Integration of fraction with square root

Question

I have a problem with integrating of fraction $$ \int \frac{x}{x^2 + 7 + \sqrt{x^2 + 7}} $$ I have tried to rewrite it as $\int \frac{x^3 + 7x - x \sqrt{x^2 + 7}}{x^4 + 13x^2 + 42} = \int \frac{x^3 + 7x - x \sqrt{x^2 + 7}}{(x^2 + 6)(x^2 + 7)}$ and then find some partial fractions, but it wasn't succesful.

Answer 1

Since $x^2 + 7$ shows up twice it would make a good first substitution.
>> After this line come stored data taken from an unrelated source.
-- ==== Sys2Proof/Machine/Float.lean ====
section
/-! DEFINITION. Binary64 patterns: fields, classes, exact value, comparison, rounding of an exact value, multiplication
(30_encoding.md R53, 00_scope.md §5). Integers only: no floating-point library stands behind them. -/

namespace Sys2Proof.Machine

/-- The sign, bit 63 (30_encoding.md R53). -/
def f64Sign (b : F64) : Bool := b.getLsbD 63

/-- The biased exponent field, bits `[62:52]` (30_encoding.md R53). -/
def f64Exp (b : F64) : Nat := (b.extractLsb' 52 11).toNat

/-- The fraction field, bits `[51:0]` (30_encoding.md R53). -/
def f64Frac (b : F64) : Nat := (b.extractLsb' 0 52).toNat

/-- The pattern `s ∥ e[10:0] ∥ f[51:0]` (30_encoding.md R53). -/
def f64Pack (s : Bool) (e f : Nat) : F64 := BitVec.ofBool s ++ BitVec.ofNat 11 e ++ BitVec.ofNat 52 f

/-- The classes of patterns (30_encoding.md R53). -/
inductive F64Class where
  | zero
  | subnormal
  | normal
  | infinity
  | nan
deriving DecidableEq, Repr

/-- The class of a pattern (30_encoding.md R53). -/
def f64Class (b : F64) : F64Class :=
  if f64Exp b = 0 then (if f64Frac b = 0 then .zero else .subnormal)
  else if f64Exp b = 2047 then (if f64Frac b = 0 then .infinity else .nan)
  else .normal

/-- A NaN: exponent field 2047 and a fraction that is not 0 (30_encoding.md R53). -/
def f64IsNan (b : F64) : Bool := f64Exp b == 2047 && f64Frac b != 0

/-- A quiet NaN: `f[51] = 1` (30_encoding.md R53). -/
def f64IsQuietNan (b : F64) : Bool := f64IsNan b && b.getLsbD 51

/-- A finite pattern: neither an infinity nor a NaN (30_encoding.md R53). -/
def f64IsFinite (b : F64) : Bool := f64Exp b != 2047

/-- The integer significand: `2^52 + f` for a normal number (30_encoding.md R53). PRESUMED (unsafe, log 12): `f` for a zero or
a subnormal, as in IEEE 754; the spec names the subnormals and gives no formula, and none appears on a net or port. -/
def f64Significand (b : F64) : Nat := if f64Exp b = 0 then f64Frac b else 2 ^ 52 + f64Frac b

/-- The weight of the significand's last bit, as a power of two: `e − 1075` for a normal number (30_encoding.md R53).
PRESUMED (unsafe, log 12): −1074 for a zero or a subnormal, as in IEEE 754. -/
def f64Unit (b : F64) : Int := if f64Exp b = 0 then -1074 else (f64Exp b : Int) - 1075

/-- `val(b)`: the exact rational value of a finite pattern, `(−1)^s × (2^52 + f) × 2^(e − 1075)` for a normal number
(30_encoding.md R53, 00_scope.md §5). It says nothing of an infinity or a NaN. -/
def f64Val (b : F64) : ℚ :=
  (if f64Sign b then -1 else 1) * (f64Significand b : ℚ) * (2 : ℚ) ^ f64Unit b

/-- The place of a non-NaN pattern in the order of values: the 63 low bits as a number, negated under the sign, so that both
zeros are 0 and the infinities lie beyond every finite pattern. -/
def f64Key (b : F64) : Int :=
  if f64Sign b then -((b.extractLsb' 0 63).toNat : Int) else ((b.extractLsb' 0 63).toNat : Int)

/-- `f64_gt`: the IEEE 754 "greater than" of two non-NaN patterns (00_scope.md §5). With a NaN the spec gives no answer: a
free value (log 9). -/
def f64Gt (a b : F64) : Bool :=
  if f64IsNan a || f64IsNan b then Config.unorderedGreater a b else decide (f64Key b < f64Key a)

/-- The number of bits of `N`: the least `L` with `N < 2^L` (43_convert.md R102). -/
def bitLength (N : Nat) : Nat := if N = 0 then 0 else N.log2 + 1

/-- `N ÷ 2^sh` rounded to the nearest integer, ties to even (43_convert.md R102: `q`, `r`, and the test that adds 1). -/
def roundShift (N sh : Nat) : Nat :=
  let q := N >>> sh
  let r := N % 2 ^ sh
  if 0 < sh ∧ (2 ^ (sh - 1) < r ∨ (r = 2 ^ (sh - 1) ∧ q % 2 = 1)) then q + 1 else q

/-- `rne64` of the rational `(−1)^s × N × 2^k`, for `N` not 0: the nearest binary64 pattern, ties to the even fraction
(00_scope.md §5). The unit of the result is that of a 53-bit significand, but never below 2^−1074. In the range of
43_convert.md R102 this is the procedure given there. DEDUCED (safe, log 24): no value beyond the largest finite pattern is
ever rounded here, because the one product of the block has a factor below 1. -/
def rne64 (s : Bool) (N : Nat) (k : Int) : F64 :=
  let unit : Int := max (k + bitLength N - 53) (-1074)
  let q := if k ≤ unit then roundShift N (unit - k).toNat else N <<< (k - unit).toNat
  BitVec.ofBool s ++ BitVec.ofNat 63 ((unit + 1074).toNat * 2 ^ 52 + q)

/-- The correctly rounded product of two finite patterns, neither of them a zero: the exact rational product rounded once
(43_convert.md R100). -/
def f64MulFinite (a b : F64) : F64 :=
  rne64 (f64Sign a != f64Sign b) (f64Significand a * f64Significand b) (f64Unit a + f64Unit b)

end Sys2Proof.Machine
end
If $u = x^2 + 7$ then $$\int \frac{x}{x^2 + 7 + \sqrt{x^2 + 7}} \, dx = \frac 12 \int \frac{1}{u + \sqrt{u}} \, du.$$ Can you take it from there?

Answer 2

Consider the integral \begin{align} I = \int \frac{x}{x^{2} + 7 + \sqrt{x^2 + 7}} \, dx \end{align} Make the substitution $u = \sqrt{x^{2} + 7}$ for which $x = \sqrt{u^{2} - 7}$ and the integral becomes \begin{align} I &= \int \frac{\sqrt{u^{2}-7}}{u^{2} + u} \cdot \frac{u \, du}{\sqrt{u^{2}-7}} \\ &= \int \frac{du}{1+u} \\ &= \ln(1+u) \end{align} Making the reverse substitution yields \begin{align} \int \frac{x}{x^{2} + 7 + \sqrt{x^2 + 7}} \, dx = \ln(1 + \sqrt{x^{2} + 7}). \end{align}